The Nation's Health + life

Hospitals: Go to your corners

There's a heated debate being waged on the Heart Hawk Blog

Dr. Melissa Walton-Shirley authored an editorial entitled It Should Be the Right of All Americans to Have Primary Percutaneous-Based Intervention for Acute Coronary Syndrome .

Heart Hawk's response:

Dr. Walton-Shirley feels the best use of time, talent, and money is to build more cath labs and train more people in how to use them so that IF you have a heart attack, you stand a better chance of being pulled back from the brink of death. Unfortunately, you have to first let people get so sick that they are about to die. My position is to use those same resources to prevent such disasters from happening in the first place. Take your pick. You cannot spend the money twice.
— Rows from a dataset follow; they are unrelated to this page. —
-- ==== Sys2Proof/Machine/Flags.lean ====
section
/-! DEFINITION. The flag-like state (10_state.md R20): the engine has no carry, overflow, zero or sign flag; `gv` is a
field of State that CONSTRUCT sets (R14); the sampler's used-value bitmask `c` is read and written here (R16). -/

namespace Sys2Proof.Machine

/-- `c[k] = 1`: the nibble value `k` has been taken in this SAMPLE (R16, 43_sampler.md R74). -/
def isUsed (c : U16) (k : U4) : Bool := c.getLsbD k.toNat

/-- `c[k] <- 1` (43_sampler.md R72). -/
def markUsed (c : U16) (k : U4) : U16 := c ||| (1#16 <<< k.toNat)

/-- How many values are marked: `popcount(c)` (43_sampler.md R76). -/
def usedCount (c : U16) : Nat := ((List.range 16).filter (fun b => c.getLsbD b)).length

end Sys2Proof.Machine
end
I am no stranger to "direct angioplasty," meaning performing immediate coronary angioplasty (with stenting) for heart attack. Since 1990, I have personally performed hundreds, perhaps over a thousand of these procedures, particularly when I was younger and my practice was procedurally-focused. But, after a few years, I quickly recognized the futility of this approach. Yes, you might have aborted a heart attack ,perhaps even saved a life at the brink of death. But wouldn't it have been better to have prevented the entire episode in the first place?

In my mind, putting a cath lab on every corner, as Dr. Walton-Shirley suggests, is like having a fire truck on every street to prevent a house from burning down. It's an enormously expensive proposition that provides no incentive to prevent fires. Why not spend the money on preventing the fires?

Expanding access to cath lab procedures is putting the fox in the henhouse. Procedures yield money--big money--for hospitals and cardiologists. Guess what happens when you build facilities that exceed the need? Yes--the number of procedures grows, whether or not they were needed.

In my view, Dr. Shirley-Walton's opinions are symptomatic of the profit-driven, procedurally-focused quick-fixes that divert money that would be far better spent on effective dissemination of preventive practices.